EXERCISE DATA

theorem execPoolDieRecoveryDone_keeps {tch : List Field} {s0 : State} (die : Nat) (ok : Bool) (s : State)
    (hs : Keeps tch s0 s)
    (hw : Within [.glb, .repair, .boot, .link, .hub, .hfifo, .msix, .sync, .mem, .stack, .pool, .tier, .xlt, .cdie,
    .hif, .disp, .pwr, .tile] tch := by exact Within.of (by assumption) rfl) :
    OnNext (Keeps tch s0) (execPoolDieRecoveryDone die ok s) := by
  unfold execPoolDieRecoveryDone
  try dsimp only
  repeat' (first
    | (with_reducible assumption) | exact hw.of rfl | (with_reducible apply unfence_keeps)
    | (with_reducible apply poisonScratch_keeps) | (with_reducible apply State.updPool_keeps)
    | (with_reducible apply dieFailed_keeps) | (with_reducible apply poolLost_keeps)
    | (with_reducible apply OnNext.next) | (with_reducible apply OnNext.fault) | split)

theorem execReadWaitTurnTimeout_keeps {tch : List Field} {s0 : State} (stack : Nat) (pc : Nat) (s : State)
    (hs : Keeps tch s0 s)
    (hw : Within [.stack] tch := by exact Within.of (by assumption) rfl) :
    OnNext (Keeps tch s0) (execReadWaitTurnTimeout stack pc s) := by
  unfold execReadWaitTurnTimeout
  try dsimp only
  repeat' (first
    | (with_reducible assumption) | exact hw.of rfl | (with_reducible apply State.updStack_keeps)
    | (with_reducible apply OnNext.next) | (with_reducible apply OnNext.fault) | split)

theorem execRefresh_keeps {tch : List Field} {s0 : State} (stack : Nat) (pc : Nat) (bank : Nat) (s : State)
    (hs : Keeps tch s0 s)
    (hw : Within [.stack] tch := by exact Within.of (by assumption) rfl) :
    OnNext (Keeps tch s0) (execRefresh stack pc bank s) := by
  unfold execRefresh
  try dsimp only
  repeat' (first
    | (with_reducible assumption) | exact hw.of rfl | (with_reducible apply State.updStack_keeps)
    | (with_reducible apply OnNext.next) | (with_reducible apply OnNext.fault) | split)

theorem execPatrolScrub_keeps {tch : List Field} {s0 : State} (stack : Nat) (e : DramErr) (s : State)
    (hs : Keeps tch s0 s)
    (hw : Within [.hfifo, .msix, .mem, .stack, .pool, .cdie, .hif] tch := by exact Within.of (by assumption) rfl) :
    OnNext (Keeps tch s0) (execPatrolScrub stack e s) := by
  unfold execPatrolScrub
  try dsimp only
  repeat' (first
    | (with_reducible assumption) | exact hw.of rfl | (with_reducible apply readCodes_keeps)
    | (with_reducible apply State.updStack_keeps) | (with_reducible apply OnNext.next)
    | (with_reducible apply OnNext.fault) | split)

theorem execStackTempSample_keeps {tch : List Field} {s0 : State} (stack : Nat) (temp : Nat) (s : State)
    (hs : Keeps tch s0 s)
    (hw : Within [.glb, .boot, .ivory, .link, .hub, .hfifo, .msix, .sync, .counted, .mem, .stack, .memc, .pool,
    .tier, .xlt, .core, .cdie, .hif, .sess, .disp, .rna, .pwr, .tile, .regs,
    .time] tch := by exact Within.of (by assumption) rfl) :
    OnNext (Keeps tch s0) (execStackTempSample stack temp s) := by
  unfold execStackTempSample
  try dsimp only
  repeat' (first
    | (with_reducible assumption) | exact hw.of rfl | (with_reducible apply State.updStack_keeps)
    | (with_reducible apply post_keeps) | (with_reducible apply thermTrip_keeps) | (with_reducible apply OnNext.next)
    | (with_reducible apply OnNext.fault) | split)

theorem execMemErrRead_keeps {tch : List Field} {s0 : State} (who : Agent) (stack : Nat) (s : State)
    (hs : Keeps tch s0 s)
    (hw : Within [.stack, .replies] tch := by exact Within.of (by assumption) rfl) :
    OnNext (Keeps tch s0) (execMemErrRead who stack s) := by
  unfold execMemErrRead
  try dsimp only
  repeat' (first
    | (with_reducible assumption) | exact hw.of rfl | (with_reducible apply State.updStack_keeps)
    | (with_reducible apply reply_keeps) | (with_reducible apply shutRead_keeps) | (with_reducible apply OnNext.next)
    | (with_reducible apply OnNext.fault) | split)

theorem mirrorLost_keeps {tch : List Field} {s0 : State} (stack : Nat) (s : State) (hs : Keeps tch s0 s)
    (hw : Within [.disp] tch := by exact Within.of (by assumption) rfl) :
    Keeps tch s0 (mirrorLost stack s) := by
  unfold mirrorLost
  try dsimp only
  repeat' (first
    | (with_reducible assumption) | exact hw.of rfl | (with_reducible apply withDisp_keeps) | split)

theorem failStack_keeps {tch : List Field} {s0 : State} (stack : Nat) (cause : Nat) (s : State)
    (hs : Keeps tch s0 s)
    (hw : Within [.glb, .repair, .boot, .ivory, .link, .hub, .hfifo, .msix, .sync, .stack, .xlt, .cdie, .hif, .disp,
    .pwr, .tile] tch := by exact Within.of (by assumption) rfl) :
    Keeps tch s0 (failStack stack cause s) := by
  unfold failStack
  try dsimp only
  repeat' (first
    | (with_reducible assumption) | exact hw.of rfl | (with_reducible apply mgmtReply_keeps)
    | (with_reducible apply mirrorLost_keeps) | (with_reducible apply dieFailed_keeps)
    | (with_reducible apply State.updStack_keeps) | split)

theorem execLayerFailure_keeps {tch : List Field} {s0 : State} (stack : Nat) (layer : Nat) (s : State)
    (hs : Keeps tch s0 s)
    (hw : Within [.glb, .repair, .boot, .ivory, .link, .hub, .hfifo, .msix, .sync, .stack, .xlt, .cdie, .hif, .disp,
    .pwr, .tile] tch := by exact Within.of (by assumption) rfl) :
    OnNext (Keeps tch s0) (execLayerFailure stack layer s) := by
  unfold execLayerFailure
  try dsimp only
  repeat' (first
    | (with_reducible assumption) | exact hw.of rfl | (with_reducible apply post_keeps)
    | (with_reducible apply State.updStack_keeps) | (with_reducible apply failStack_keeps)
    | (with_reducible apply OnNext.next) | (with_reducible apply OnNext.fault) | split)

theorem poisonLost_keeps {tch : List Field} {s0 : State} (s : State) (hs : Keeps tch s0 s)
    (hw : Within [.mem] tch := by exact Within.of (by assumption) rfl) :
    Keeps tch s0 (poisonLost s) := by
  unfold poisonLost
  try dsimp only
  repeat' (first
    | (with_reducible assumption) | exact hw.of rfl | (with_reducible apply withMem_keeps)
    | (with_reducible apply foldl_keeps) | (with_reducible apply RamOk.rfl') | (with_reducible apply RamOk_empty)
    | (with_reducible apply RamOk_poisonRange) | split | (intro _; intros; try dsimp only))

theorem mapoutStart_keeps {tch : List Field} {s0 : State} (slot : Nat) (s : State) (hs : Keeps tch s0 s)
    (hw : Within [.glb, .repair, .boot, .ivory, .link, .hub, .hfifo, .msix, .sync, .mem, .stack, .memc, .xlt, .cdie,
    .hif, .disp, .pwr, .tile] tch := by exact Within.of (by assumption) rfl) :
    Keeps tch s0 (mapoutStart slot s) := by
  unfold mapoutStart
  try dsimp only
  repeat' (first
    | (with_reducible assumption) | exact hw.of rfl | (with_reducible apply withMemc_keeps)
    | (with_reducible apply failStack_keeps) | (with_reducible apply post_keeps)
    | (with_reducible apply poisonLost_keeps) | split)

theorem execMapoutStart_keeps {tch : List Field} {s0 : State} (slot : Nat) (s : State) (hs : Keeps tch s0 s)
    (hw : Within [.glb, .repair, .boot, .ivory, .link, .hub, .hfifo, .msix, .sync, .mem, .stack, .memc, .xlt, .cdie,
    .hif, .disp, .pwr, .tile] tch := by exact Within.of (by assumption) rfl) :
    OnNext (Keeps tch s0) (execMapoutStart slot s) := by
  unfold execMapoutStart
  try dsimp only
  repeat' (first
    | (with_reducible assumption) | exact hw.of rfl | (with_reducible apply mapoutStart_keeps)
    | (with_reducible apply OnNext.next) | (with_reducible apply OnNext.fault) | split)

theorem partToFlash_keeps {tch : List Field} {s0 : State} (quiet : Bool) (tile : Nat) (part : Nat)
    (st : State) (hs : Keeps tch s0 st)
    (hw : Within [.hfifo, .msix, .mem, .stack, .pool, .tier, .cdie,
    .hif] tch := by exact Within.of (by assumption) rfl) :
    Keeps tch s0 (partToFlash quiet tile part st) := by
  unfold partToFlash
  try dsimp only
  repeat' (first
    | (with_reducible assumption) | exact hw.of rfl | (with_reducible apply serveReads_keeps)
    | (with_reducible apply State.updTdie_keeps) | (with_reducible apply withTier_keeps)
    | (with_reducible apply foldl_keeps) | split | (intro _; intros; try dsimp only))

theorem recallTile_keeps {tch : List Field} {s0 : State} (tile : Nat) (s : State) (hs : Keeps tch s0 s)
    (hw : Within [.mem, .stack, .pool, .tier, .cdie] tch := by exact Within.of (by assumption) rfl) :
    Keeps tch s0 (recallTile tile s) := by
  unfold recallTile
  try dsimp only
  repeat' (first
    | (with_reducible assumption) | exact hw.of rfl | (with_reducible apply dropCopies_keeps)
    | (with_reducible apply touchFrame_keeps) | (with_reducible apply storeSector_keeps)
    | (with_reducible apply foldl_keeps) | split | (intro _; intros; try dsimp only))

theorem notResident_keeps {tch : List Field} {s0 : State} (tile : Nat) (s : State) (hs : Keeps tch s0 s)
    (hw : Within [.tier] tch := by exact Within.of (by assumption) rfl) :
    Keeps tch s0 (notResident tile s) := by
  unfold notResident
  try dsimp only
  repeat' (first
    | (with_reducible assumption) | exact hw.of rfl | (with_reducible apply withTier_keeps) | split)

theorem freeFrame_keeps {tch : List Field} {s0 : State} (tile : Nat) (f : Nat) (s : State)
    (hs : Keeps tch s0 s)
    (hw : Within [.tier] tch := by exact Within.of (by assumption) rfl) :
    Keeps tch s0 (freeFrame tile f s) := by
  unfold freeFrame
  try dsimp only
  repeat' (first
    | (with_reducible assumption) | exact hw.of rfl | (with_reducible apply withTier_keeps) | split)

theorem vacate_keeps {tch : List Field} {s0 : State} (f : Nat) (s : State) (hs : Keeps tch s0 s)
    (hw : Within [.hfifo, .msix, .mem, .stack, .pool, .tier, .cdie,
    .hif] tch := by exact Within.of (by assumption) rfl) :
    Keeps tch s0 (vacate f s) := by
  unfold vacate
  try dsimp only
  repeat' (first
    | (with_reducible assumption) | exact hw.of rfl | (with_reducible apply withTier_keeps)
    | (with_reducible apply recallTile_keeps) | (with_reducible apply freeFrame_keeps)
    | (with_reducible apply notResident_keeps) | (with_reducible apply partToFlash_keeps)
    | (with_reducible apply foldl_keeps) | split | (intro _; intros; try dsimp only))

theorem moveFrame_keeps {tch : List Field} {s0 : State} (f : Nat) (g : Nat) (s : State) (hs : Keeps tch s0 s)
    (hw : Within [.hfifo, .msix, .mem, .stack, .pool, .tier, .cdie,
    .hif] tch := by exact Within.of (by assumption) rfl) :
    Keeps tch s0 (moveFrame f g s) := by
  unfold moveFrame
  try dsimp only
  repeat' (first
    | (with_reducible assumption) | exact hw.of rfl | (with_reducible apply serveReads_keeps)
    | (with_reducible apply recallTile_keeps) | (with_reducible apply withMem_keeps)
    | (with_reducible apply withTier_keeps) | (with_reducible apply RamOk.rfl') | (with_reducible apply RamOk_empty)
    | (with_reducible apply RamOk_restoreAt) | split | (intro _; intros; try dsimp only))

theorem execMapoutEvictDone_keeps {tch : List Field} {s0 : State} (s : State) (hs : Keeps tch s0 s)
    (hw : Within [.hfifo, .msix, .mem, .stack, .memc, .pool, .tier, .cdie,
    .hif] tch := by exact Within.of (by assumption) rfl) :
    OnNext (Keeps tch s0) (execMapoutEvictDone s) := by
  unfold execMapoutEvictDone
  try dsimp only
  repeat' (first
    | (with_reducible assumption) | exact hw.of rfl | (with_reducible apply moveFrame_keeps)
    | (with_reducible apply vacate_keeps) | (with_reducible apply withMemc_keeps)
    | (with_reducible apply foldl_keeps) | (with_reducible apply OnNext.next) | (with_reducible apply OnNext.fault)
    | split | (intro _; intros; try dsimp only))

theorem rehome_keeps {tch : List Field} {s0 : State} (s : State) (hs : Keeps tch s0 s)
    (hw : Within [.stack] tch := by exact Within.of (by assumption) rfl) :
    Keeps tch s0 (rehome s) := by
  unfold rehome
  try dsimp only
  repeat' (first
    | (with_reducible assumption) | exact hw.of rfl | (with_reducible apply State.updStack_keeps)
    | (with_reducible apply foldl_keeps) | split | (intro _; intros; try dsimp only))

theorem execMapoutMapDistributed_keeps {tch : List Field} {s0 : State} (s : State) (hs : Keeps tch s0 s)
    (hw : Within [.stack, .memc] tch := by exact Within.of (by assumption) rfl) :
    OnNext (Keeps tch s0) (execMapoutMapDistributed s) := by
  unfold execMapoutMapDistributed
  try dsimp only
  repeat' (first
    | (with_reducible assumption) | exact hw.of rfl | (with_reducible apply rehome_keeps)
    | (with_reducible apply withMemc_keeps) | (with_reducible apply OnNext.next)
    | (with_reducible apply OnNext.fault) | split)

theorem execMapoutComplete_keeps {tch : List Field} {s0 : State} (s : State) (hs : Keeps tch s0 s)
    (hw : Within [.glb, .repair, .boot, .ivory, .link, .hub, .hfifo, .msix, .sync, .mem, .stack, .memc, .xlt, .cdie,
    .hif, .disp, .pwr, .tile] tch := by exact Within.of (by assumption) rfl) :
    OnNext (Keeps tch s0) (execMapoutComplete s) := by
  unfold execMapoutComplete
  try dsimp only
  repeat' (first
    | (with_reducible assumption) | exact hw.of rfl | (with_reducible apply poisonLost_keeps)
    | (with_reducible apply withRepair_keeps) | (with_reducible apply withMemc_keeps)
    | (with_reducible apply post_keeps) | (with_reducible apply mapoutStart_keeps)
    | (with_reducible apply foldl_keeps) | (with_reducible apply OnNext.next) | (with_reducible apply OnNext.fault)
    | split | (intro _; intros; try dsimp only))

theorem stackDown_keeps {tch : List Field} {s0 : State} (stack : Nat) (s : State) (hs : Keeps tch s0 s)
    (hw : Within [.stack, .disp] tch := by exact Within.of (by assumption) rfl) :
    Keeps tch s0 (stackDown stack s) := by
  unfold stackDown
  try dsimp only
  repeat' (first
    | (with_reducible assumption) | exact hw.of rfl | (with_reducible apply State.updStack_keeps)
    | (with_reducible apply mirrorLost_keeps) | split)

theorem execStackRecoveryStart_keeps {tch : List Field} {s0 : State} (stack : Nat) (s : State)
    (hs : Keeps tch s0 s)
    (hw : Within [.glb, .link, .hub, .hfifo, .msix, .sync, .stack, .cdie, .hif, .disp,
    .pwr] tch := by exact Within.of (by assumption) rfl) :
    OnNext (Keeps tch s0) (execStackRecoveryStart stack s) := by
  unfold execStackRecoveryStart
  try dsimp only
  repeat' (first
    | (with_reducible assumption) | exact hw.of rfl | (with_reducible apply stackDown_keeps)
    | (with_reducible apply fencePort_keeps) | (with_reducible apply OnNext.next)
    | (with_reducible apply OnNext.fault) | split)

theorem verifyStack_keeps {tch : List Field} {s0 : State} (stack : Nat) (s : State) (hs : Keeps tch s0 s)
    (hw : Within [.hfifo, .msix, .mem, .stack, .pool, .cdie, .hif] tch := by exact Within.of (by assumption) rfl) :
    Keeps tch s0 (verifyStack stack s) := by
  unfold verifyStack
  try dsimp only
  repeat' (first
    | (with_reducible assumption) | exact hw.of rfl | (with_reducible apply uncorrectable_keeps)
    | (with_reducible apply foldl_keeps) | split | (intro _; intros; try dsimp only))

REQUIRED WORK
In the entries above, please find the line with "Keeps tch s0 (mirrorLost stack s) := by" and the line with "(with_reducible apply mgmtReply_keeps)", then write out exactly those two lines and every line between them, and nothing more.

WORKED SOLUTION
    Keeps tch s0 (mirrorLost stack s) := by
  unfold mirrorLost
  try dsimp only
  repeat' (first
    | (with_reducible assumption) | exact hw.of rfl | (with_reducible apply withDisp_keeps) | split)

theorem failStack_keeps {tch : List Field} {s0 : State} (stack : Nat) (cause : Nat) (s : State)
    (hs : Keeps tch s0 s)
    (hw : Within [.glb, .repair, .boot, .ivory, .link, .hub, .hfifo, .msix, .sync, .stack, .xlt, .cdie, .hif, .disp,
    .pwr, .tile] tch := by exact Within.of (by assumption) rfl) :
    Keeps tch s0 (failStack stack cause s) := by
  unfold failStack
  try dsimp only
  repeat' (first
    | (with_reducible assumption) | exact hw.of rfl | (with_reducible apply mgmtReply_keeps)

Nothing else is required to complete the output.